The rules and regulations on tenancy do not include express provisions on how to deal with premature terminations. It is worthwhile however, to take a look at the practice of the Dubai Rent Committee, a special judiciary body with exclusive jurisdiction over tenancy disputes. Though the conduct of its proceedings appears to be neither very transparent nor consistent, there seems to be a tendency that a tenant has to pay penalty of two to three monthly instalments in case of premature termination. It appears reasonable to assume that such period would normally be sufficient for the landlord to find a new tenant. In the case of a premature eviction claim by the landlord against the tenant, however, there are further protective measures in place which are not subject to this article.
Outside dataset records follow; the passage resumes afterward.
-- ==== Sys2Proof/Tests/Slice0.lean ====
section
/-! SUPPORT. Tests with results from 95_test_vectors.md, and for each statement with hypotheses a state that meets them. -/

namespace Sys2Proof.Tests

set_option Elab.async false

open Sys2Proof.Machine

/-! ### States the tests start from -/

/-- The message "abc" at 0x1000 (P1). -/
def abcState : State :=
  { State.reset with
    mem := [(0x1000, 0x61), (0x1001, 0x62), (0x1002, 0x63)], msgBase := 0x1000, msgLen := 3 }

/-- The padded block of "abc" (V4). -/
def abcBlock : Block :=
  Vector.ofFn fun k =>
    if k.val = 0 then 0x61 else if k.val = 1 then 0x62 else if k.val = 2 then 0x63
    else if k.val = 3 then 0x80 else if k.val = 63 then 0x18 else 0

/-- A compression of "abc" about to begin. -/
def abcBlockState : State :=
  { State.reset with hash := some iv, block := some abcBlock, blocks := some 0 }

/-- `DONE` with the digest bytes 00 01 … 1f. -/
def doneState : State :=
  { State.reset with
    seq := .sDone, digest := some (Vector.ofFn fun k => BitVec.ofNat 8 k.val), blocks := some 1 }

/-- `FAULT` with `ERR = ZERO_LEN` and valid operands. -/
def zeroLenState : State := { abcState with seq := .sFault, err := .zeroLen, blocks := none }

/-- The next state has the property. -/
def after (r : Result) (p : State → Bool) : Bool :=
  match r with
  | .next s => p s
  | .fault _ => false
  | .refused _ => false

/-- The word a unit puts out. -/
def puts (i : Instr) (w : Word) : Bool := after (exec i State.reset) fun s => s.unitOut = some w

/-- A command ends with this `STATUS` byte. -/
def endsWith (i : Instr) (s : State) (status : Byte) : Bool :=
  after (exec i s) fun t => statusByte t = status

/-! ### Well-formedness refuses -/

theorem test_wf_reserved_one : Instr.wf (.reserved 1) = false := by decide
theorem test_wf_unlisted_status : Instr.wf (.wr (.unlisted 0x01) 0) = false := by decide
theorem test_wf_unlisted_digest : Instr.wf (.rd (.unlisted 0x3f)) = false := by decide
theorem test_wf_unlisted_free_number : Instr.wf (.rd (.unlisted 0x40)) = true := by decide
theorem test_legal_write_of_read_only :
    Instr.legal {} (.wr .status 0) = false ∧ Instr.legal {} (.wr .blocks 0) = false ∧
    Instr.legal {} (.wr (.digest 31) 0) = false := by decide
theorem test_legal_read_of_write_only : Instr.legal {} (.rd .cmd) = false := by decide
theorem test_legal_unlisted :
    Instr.legal {} (.wr (.unlisted 5) 0) = false ∧ Instr.legal {} (.rd (.unlisted 5)) = false := by
  decide
theorem test_legal_base_width :
    Instr.legal { addrWidth := 16 } (.wr .msgBase 0x10000) = false ∧
    Instr.legal { addrWidth := 16 } (.wr .msgBase 0xffff) = true := by decide
theorem test_legal_internal : Instr.legal {} .check = false ∧ Instr.legal {} (.ch 0 0 0) = false := by
  decide

/-! ### Decoding and encoding (R45 to R48, the words of section 9) -/

theorem test_decode_wr :
    decode (.transaction 0x01020000000000001000#80) = .ok (.wr .msgBase 0x1000) ∧
    decode (.transaction 0x01032000000000000000#80) = .ok (.wr .msgLen 0x2000000000000000) ∧
    decode (.transaction 0x01000000000000000002#80) = .ok (.wr .cmd 2) := by decide

theorem test_decode_rd :
    decode (.transaction 0x00010000000000000000#80) = .ok (.rd .status) ∧
    decode (.transaction 0x00020000000000000000#80) = .ok (.rd .msgBase) ∧
    decode (.transaction 0x00030000000000000000#80) = .ok (.rd .msgLen) ∧
    decode (.transaction 0x00040000000000000000#80) = .ok (.rd .blocks) ∧
    decode (.transaction 0x00200000000000000000#80) = .ok (.rd (.digest 0)) ∧
    decode (.transaction 0x003f0000000000000000#80) = .ok (.rd (.digest 31)) := by decide

theorem test_decode_unlisted_neighbours :
    decode (.transaction 0x00050000000000000000#80) = .ok (.rd (.unlisted 0x05)) ∧
    decode (.transaction 0x001f0000000000000000#80) = .ok (.rd (.unlisted 0x1f)) ∧
    decode (.transaction 0x00400000000000000000#80) = .ok (.rd (.unlisted 0x40)) := by decide

theorem test_decode_command :
    decode (.command 0x01) = .ok .digest ∧ decode (.command 0x00) = .ok (.reserved 0) ∧
    decode (.command 0xff) = .ok (.reserved 0xff) ∧
    decode (.command 0x101) = .ok (.reserved 0x101) := by decide

theorem test_decode_rejects :
    decode (.transaction 0x02000000000000000001#80) = .error (.notATransaction 2) ∧
    decode (.transaction 0x00030000000000000001#80) = .error (.readDataNotZero .msgLen 1) := by
  decide

theorem test_encode :
    encode (.wr .msgLen 3) = some (.transaction 0x01030000000000000003#80) ∧
    encode (.rd (.digest 13)) = some (.transaction 0x002d0000000000000000#80) ∧
    encode (.wr .cmd 1) = some (.transaction 0x01000000000000000001#80) := by decide

theorem test_decode_table_word :
    decodeTableWord 8 0x01 = some .digest ∧ decodeTableWord 8 0x02 = some (.reserved 2) ∧
    decodeTableWord 80 0x01030000000000000003 = some (.wr .msgLen 3) ∧
    decodeTableWord 80 0x00010000000000000000 = some (.rd .status) := by decide

/-! ### Function units (V6, V7, V8) -/

theorem test_add32 :
    puts (.add32 0xffffffff 0x00000001) 0 ∧ puts (.add32 0x6a09e667 0x506e3058) 0xba7816bf := by
  decide
theorem test_rotr :
    puts (.rotr 0x12345678 4) 0x81234567 ∧ puts (.rotr 0x12345678 31) 0x2468acf0 ∧
    puts (.rotr 0x12345678 36) 0x81234567 ∧ puts (.rotr 0x12345678 32) 0x12345678 := by decide
theorem test_shr :
    puts (.shr 0x80000000 3) 0x10000000 ∧ puts (.shr 0x00000001 1) 0 ∧
    puts (.shr 0x12345678 35) 0x02468acf := by decide
theorem test_ch : puts (.ch 0xf0f0f0f0 0xaaaaaaaa 0x55555555) 0xa5a5a5a5 := by decide
theorem test_maj : puts (.maj 0x510e527f 0x9b05688c 0x1f83d9ab) 0x1b0758af := by decide
theorem test_bsig0 : puts (.bsig0 0x12345678) 0x66146474 := by decide
theorem test_bsig1 : puts (.bsig1 0x12345678) 0x3561abda := by decide
theorem test_ssig0 :
    puts (.ssig0 0x12345678) 0xe7fce6ee ∧ puts (.ssig0 0xffffffff) 0x1fffffff := by decide
theorem test_ssig1 :
    puts (.ssig1 0x12345678) 0xa1f78649 ∧ puts (.ssig1 0xffffffff) 0x003fffff := by decide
Other limited duration contracts
In all other contracts the general rules and principles of UAE civil law have to be applied. In any case the principle of the duty to mitigate damages will have to be applied especially in commercial cases. With regards to consultancy agreement it would not appear unreasonable to use the provisions of the labour law as guidance in determining the limits of such duty. An amount of maximum of three monthly fees may be regarded as just and reasonable compensation for a premature termination. However, it will remain for the UAE Courts to set some standards.